閣僚理の決定を受け、欧州委は同日、ロシア人によるビザ申請の取り扱いに関する指針を発表した。円滑化協定の停止に伴い、EU各国の領事館が共通の基準に沿ってビザ発給の手続きを厳格化するためのもの。それによると、領事館は◇渡航目的が観光など必要不可欠なものでない場合、審査の優先順位を下げることができるほか、徹底した審査のため、申請から発給可否決定までの期間を通常の15日から最大45日に延長することができる。また、審査にあたり追加書類の提出を求めることができ、特に公共の秩序や国際関係を脅かす可能性がある場合、標準的なチェックリストに記載のない書類の提出を求めることができる。
スキナス副委員長(欧州的生き方推進担当)は「現在の状況において、EU加盟国の在ロシア領事館は短期滞在ビザの審査を厳格化する必要があるが、今回の指針に基づき、透明性の高い共通のアプローチでこれを行うことができる」と指摘。そのうえで、ロシア人の実質的な受け入れ制限は観光客などを対象としたもので、EU市民の家族やジャーナリスト、反体制派など、必要不可欠な目的で渡航するロシア人の入国を拒むものではないと強調した。
EUはウクライナ侵攻に伴い、ロシアの航空機がEU領空に乗り入れるのを禁止したほか、プーチン大統領に近い新興財閥(オリガルヒ)や政権幹部などに対してEU域内への渡航を禁止している。

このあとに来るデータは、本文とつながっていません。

-- ==== Sys2Proof/Proofs/Synthesizer.lean ====
section
/-! PROOFS. The sample of a playing channel (`43_channel_sample.md` R220 to R231): each step as one update of the
channel, and the eight of them together as one update. -/

namespace Sys2Proof.Proofs.Synthesizer

open Sys2Proof Sys2Proof.Machine Sys2Proof.Claim Sys2Proof.Laws
open Sys2Proof.Proofs.ChannelSample
open Sys2Proof.Proofs.ChannelControl (updateChannel_eq_okay)
open Sys2Proof.Proofs.ChannelInit (noisePeriodOf_eq)
open Sys2Proof.Proofs.Voice (modQ_div_self_eq_fract)

/-! ## A stopped channel (R232) -/

theorem okay_withChannel_channel {s : State} {c : ℕ} (h : c < s.nCh) (x : Channel) (data : Word64) :
    (okay (withChannel s c x) data).channel c = x := setChannel_channel_same h x

theorem okay_withChannel_nCh (s : State) (c : ℕ) (x : Channel) (data : Word64) :
    (okay (withChannel s c x) data).nCh = s.nCh := setChannel_nCh s c x

/-- A positive multiple of a value that is not 0 gets smaller in magnitude when the value decays. -/
theorem abs_decayed_lt {o a m : ℚ} (ho : o ≠ 0) (ha : 0 < a) (ha' : a < 1) (hm : 0 < m) :
    |o * (1 - a) * m| < |o * m| := by
  rw [abs_mul, abs_mul, abs_mul, abs_of_pos hm, abs_of_pos (sub_pos.2 ha')]
  have hpos : 0 < |o| := abs_pos.2 ho
  have hless : |o| * (1 - a) < |o| := by nlinarith
  gcongr

section StoppedFields

variable (x : Channel)

theorem stopped_playing : x.decayOut.stoppedFrame.playing = x.playing := rfl
theorem stopped_active : x.decayOut.stoppedFrame.active = x.active := rfl
theorem stopped_out : x.decayOut.stoppedFrame.out = x.out * (1 - x.active.volAttn) := rfl
theorem stopped_leftMult : x.decayOut.stoppedFrame.leftMult = x.leftMult := rfl
theorem stopped_rightMult : x.decayOut.stoppedFrame.rightMult = x.rightMult := rfl
theorem stopped_frameL : x.decayOut.stoppedFrame.frameL = x.out * (1 - x.active.volAttn) * x.leftMult := rfl
theorem stopped_frameR : x.decayOut.stoppedFrame.frameR = x.out * (1 - x.active.volAttn) * x.rightMult := rfl

end StoppedFields

/-- `CSAMPLE` of a stopped channel leaves its decayed output and the frame made of it. -/
theorem exec_csample_stopped {ch : BitVec 8} {s : State} (h : ch.toNat < s.nCh)
    (hstopped : (s.channel ch.toNat).playing = false) (imm : Word32) :
    ∃ t, exec (.csample ch imm) s = .next t ∧ t.nCh = s.nCh ∧
      t.channel ch.toNat = (s.channel ch.toNat).decayOut.stoppedFrame := by
  refine ⟨_, exec_csample h imm, okay_withChannel_nCh .., ?_⟩
  rw [okay_withChannel_channel h, sample_of_stopped hstopped]

/-- Settles O36: each sample multiplies the held output by a factor strictly between 0 and 1. -/
theorem stoppedOutputStrictlyDecreases : Obligations.StoppedOutputStrictlyDecreases := by
  intro ch imm imm' s hch c x hstopped hattn hattn' hout
  have hfactor : 1 - x.active.volAttn ≠ 0 := (sub_pos.2 hattn').ne'
  have hout' : x.out * (1 - x.active.volAttn) ≠ 0 := mul_ne_zero hout hfactor
  obtain ⟨t, hrun, hnCh, hfirst⟩ := exec_csample_stopped hch hstopped imm
  obtain ⟨t', hrun', -, hsecond⟩ :=
    exec_csample_stopped (s := t) (hnCh.symm ▸ hch) (by rw [hfirst]; exact hstopped) imm'
  rw [hfirst] at hsecond
  refine ⟨t, t', hrun, hrun', ?_⟩
  rw [show t'.channel c = _ from hsecond, show t.channel c = _ from hfirst]
  simp only [stopped_playing, stopped_active, stopped_out, stopped_leftMult, stopped_rightMult, stopped_frameL,
    stopped_frameR]
  exact ⟨hstopped, mul_ne_zero hout' hfactor, abs_decayed_lt hout' hattn hattn',
    abs_decayed_lt hout' hattn hattn'⟩

/-! ## Queries of a channel's slots (R224, R225, R229) -/

theorem query_eq (eps : ℚ) (c : ℕ) (x : Channel) (i : Fin 4) (absent : ℚ) :
    (x.slot i).query eps c i.val absent x.envTime =
      (envelopeValue eps c x i absent, queriedSlot eps c x i) := by
  unfold EnvSlot.query envelopeValue queriedSlot
  cases (x.slot i).env <;> rfl

section QueryCongr

variable {x y : Channel} {i : Fin 4} (hslot : x.slot i = y.slot i) (htime : x.envTime = y.envTime)
include hslot htime

theorem envelopeValue_congr (eps : ℚ) (c : ℕ) (absent : ℚ) :
    envelopeValue eps c x i absent = envelopeValue eps c y i absent := by
  rw [envelopeValue, envelopeValue, hslot, htime]

theorem queriedSlot_congr (eps : ℚ) (c : ℕ) : queriedSlot eps c x i = queriedSlot eps c y i := by
  rw [queriedSlot, queriedSlot, hslot, htime]

end QueryCongr

/-! ## Step 3: the snapshot (R223 to R225) -/

theorem needsRefresh_eq (x : Channel) : x.needsRefresh = refreshes x := by
  unfold Channel.needsRefresh refreshes
  cases x.lastRefresh <;> cases x.dirty <;> simp

/-- A snapshot that is not due has no change of its inputs pending. -/
theorem clean_of_not_due {x : Channel} (h : refreshes x = false) : x.dirty = false := by
  simp only [refreshes, Bool.or_eq_false_iff] at h
  obtain ⟨⟨⟨hclean, -⟩, -⟩, -⟩ := h
  exact hclean

section Snapshot

variable (p : Config.Params) (c : ℕ) (x : Channel)

/-- The volume multiplier after step 3. -/
def dueVolume : ℚ := if refreshes x then x.volumeOf (envelopeValue p.envEps c x 0 1) else x.snapVol

/-- The tone period after step 3. -/
def dueTonePeriod : ℚ :=
  if refreshes x then x.active.tonePeriodEff (x.deflected (envelopeValue p.envEps c x 1 0)) else x.snapTonePeriod

/-- The noise period after step 3. -/
def dueNoisePeriod : ℚ :=
  if refreshes x then x.active.noisePeriodOf (x.deflected (envelopeValue p.envEps c x 1 0)) else x.snapNoisePeriod

/-- The envelope slots after step 3. -/
def dueEnv : Vector EnvSlot 4 :=
  if refreshes x then (x.env.set 0 (queriedSlot p.envEps c x 0)).set 1 (queriedSlot p.envEps c x 1) else x.env

theorem refreshVolume_eq : x.refreshVolume p c =
    { x.setSlot 0 (queriedSlot p.envEps c x 0) with snapVol := x.volumeOf (envelopeValue p.envEps c x 0 1) } := by
  have hquery : (x.slot 0).query p.envEps c 0 1 x.envTime = _ := query_eq p.envEps c x 0 1
  rw [Channel.refreshVolume, hquery]

theorem refreshPitch_eq : x.refreshPitch p c =
    { x.setSlot 1 (queriedSlot p.envEps c x 1) with
      snapTonePeriod := x.active.tonePeriodEff (x.deflected (envelopeValue p.envEps c x 1 0))
      snapNoisePeriod := x.active.noisePeriodOf (x.deflected (envelopeValue p.envEps c x 1 0)) } := by
  have hquery : (x.slot 1).query p.envEps c 1 0 x.envTime = _ := query_eq p.envEps c x 1 0
  rw [Channel.refreshPitch, hquery]

/-- Step 3 as one update: the pitch envelope is queried as it was before the volume envelope was. -/
theorem refresh_eq : x.refresh p c =
    { x with
      dirty := false
      lastRefresh := if refreshes x then some x.envTime else x.lastRefresh
      snapVol := dueVolume p c x
      snapTonePeriod := dueTonePeriod p c x
      snapNoisePeriod := dueNoisePeriod p c x
      env := dueEnv p c x } := by
  unfold dueVolume dueTonePeriod dueNoisePeriod dueEnv Channel.refresh
  rw [needsRefresh_eq]
  cases hdue : refreshes x with
  | true =>
    have hslot : (x.refreshVolume p c).slot 1 = x.slot 1 := by
      rw [refreshVolume_eq]
      exact setSlot_slot_other x _ (by decide)
    have htime : (x.refreshVolume p c).envTime = x.envTime := rfl
    simp only [if_true, refreshPitch_eq, envelopeValue_congr hslot htime, queriedSlot_congr hslot htime]
    rw [refreshVolume_eq]
    rfl
  | false =>
    have hclean := clean_of_not_due hdue
    simp only [Bool.false_eq_true, if_false]
    rw [← hclean]

end Snapshot

/-! ## Step 4: the wavetable (R226) -/

theorem waveSample_eq (x : Channel) : x.waveSample = tableSample x x.snapTonePeriod := by
  rw [Channel.waveSample, Channel.tableIndex, Channel.phase, modQ_div_self_eq_fract]
  rfl

/-- Step 4 as one update: a sample equal to the previous one is not stored again. -/
theorem lookup_eq (x : Channel) : x.lookup =
    { x with
      out := if x.wavePrev = some x.waveSample then x.out else x.waveSample
      wavePrev := some x.waveSample } := by
  unfold Channel.lookup
  split
  · next h => rw [← h]
  · rfl

/-! ## Step 5: the noise (R227, R228) -/

theorem nextWord_eq (p : Config.Params) (n : ℕ) : nextWord p n = lfsrNext p n := by
  funext w
  unfold nextWord lfsrNext
  split
  · rw [BitVec.and_allOnes]
  · simp

/-- Masking is reduction modulo `2 ^ n`, also for a length that a word does not have. -/
theorem and_lfsrMask_toNat (n : ℕ) (w : Word32) : (w &&& lfsrMask n).toNat = w.toNat % 2 ^ n := by
  rcases le_or_gt n 32 with h | h
  · exact and_lfsrMask h w
  · have hdvd : 2 ^ 32 ∣ 2 ^ n := pow_dvd_pow 2 h.le
    have hpos : 0 < 2 ^ n := by positivity
    have hmask : lfsrMask n = BitVec.allOnes 32 := by
      apply BitVec.eq_of_toNat_eq
      rw [lfsrMask, BitVec.toNat_ofNat, BitVec.toNat_allOnes]
      omega
    have hlt : w.toNat < 2 ^ n := w.isLt.trans_le (Nat.le_of_dvd hpos hdvd)
    rw [hmask, BitVec.and_allOnes, Nat.mod_eq_of_lt hlt]

theorem output_eq (l : Lfsr) : l.output = ((l.state.toNat % 2 ^ l.n : ℕ) : ℚ) / ((2 ^ l.n : ℕ) : ℚ) := by
  rw [Lfsr.output, and_lfsrMask_toNat]

theorem melodicNoise_eq (p : Config.Params) (x : Channel) :
    x.melodicNoise p = melodicValue p x x.snapNoisePeriod := by
  rw [Channel.melodicNoise, melodicValue, modQ_div_self_eq_fract, nextWord_eq]
  simp only [Lfsr.cycle, lfsrIter_eq]
  rfl

section Noise

variable (p : Config.Params) (x : Channel)

/-- The generator's register after step 5 under the noise period `pn`. -/
def nextRegister (pn : ℚ) : Word32 :=
  if resamples x pn then nextWord p x.lfsr.n x.lfsr.state else x.lfsr.state

/-- The held noise after step 5. -/
def nextHeld (pn : ℚ) : ℚ := if resamples x pn then randomValue x (nextRegister p x pn) else x.noiseHeld

/-- The noise time after step 5. -/
def nextNoiseTime (pn : ℚ) : ℚ :=
  if resamples x pn then x.noiseTime - pn * ⌊x.noiseTime / pn⌋ else x.noiseTime

/-- The noise value of step 5, by kind. -/
def noiseValue (pn : ℚ) : ℚ :=
  match x.active.noiseKind with
  | .silent => 0
  | .random => nextHeld p x pn
  | .melodic => melodicValue p x pn

theorem resamples_random {pn : ℚ} (h : x.active.noiseKind = .random) :
    resamples x pn = decide (pn ≤ x.noiseTime) := by simp [resamples, h]

theorem resamples_other {pn : ℚ} (h : x.active.noiseKind ≠ .random) : resamples x pn = false := by
  simp [resamples, h]

/-- What step 5 leaves when the noise is due. -/
theorem next_of_resamples {pn : ℚ} (h : resamples x pn = true) :
    nextRegister p x pn = nextWord p x.lfsr.n x.lfsr.state ∧
    nextHeld p x pn = randomValue x (nextWord p x.lfsr.n x.lfsr.state) ∧
    nextNoiseTime x pn = x.noiseTime - pn * ⌊x.noiseTime / pn⌋ := by
  simp only [nextRegister, nextHeld, nextNoiseTime, h, if_true, and_self]

/-- What step 5 leaves when it is not. -/
theorem next_of_not_resamples {pn : ℚ} (h : resamples x pn = false) :
    nextRegister p x pn = x.lfsr.state ∧ nextHeld p x pn = x.noiseHeld ∧ nextNoiseTime x pn = x.noiseTime := by
  simp only [nextRegister, nextHeld, nextNoiseTime, h, Bool.false_eq_true, if_false, and_self]

theorem stepRandom_eq (h : x.active.noiseKind = .random) : x.stepRandom p =
    { x with
      lfsr := { x.lfsr with state := nextRegister p x x.snapNoisePeriod }
      noiseHeld := nextHeld p x x.snapNoisePeriod
      noiseTime := nextNoiseTime x x.snapNoisePeriod } := by
  unfold Channel.stepRandom nextHeld nextNoiseTime nextRegister
  rw [resamples_random x h]
  by_cases hdue : x.snapNoisePeriod ≤ x.noiseTime
  · simp only [hdue, decide_true, if_true, output_eq, Lfsr.step, ← nextWord_eq]
    rfl
  · simp only [hdue, decide_false, if_false, Bool.false_eq_true]

/-- Step 5 as one update, for every kind: only a Random channel can be due to resample. -/
theorem noise_eq : x.noise p = (noiseValue p x x.snapNoisePeriod,
    { x with
      lfsr := { x.lfsr with state := nextRegister p x x.snapNoisePeriod }
      noiseHeld := nextHeld p x x.snapNoisePeriod
      noiseTime := nextNoiseTime x x.snapNoisePeriod }) := by
  unfold Channel.noise noiseValue
  cases hkind : x.active.noiseKind with
  | random => simp only [stepRandom_eq p x hkind]
  | silent | melodic =>
    have hnot : resamples x x.snapNoisePeriod = false := resamples_other x (by simp [hkind])
    simp only [nextRegister, nextHeld, nextNoiseTime, hnot, Bool.false_eq_true, if_false, melodicNoise_eq]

しかし、欧州国境沿岸警備機関によると、侵攻開始から8月下旬までの半年に、陸路でEU域内に入ったロシア人は約100万人に上り、このうち約6割がフィンランドとエストニアに入国している。特に7月以降、ロシアに隣接する加盟国への入国者が増加していることから安全保障上のリスクが指摘されており、バルト3国やポーランド、フィンランドなどはロシア人観光客の全面的な受け入れ禁止を含むより厳しい措置を求めていた。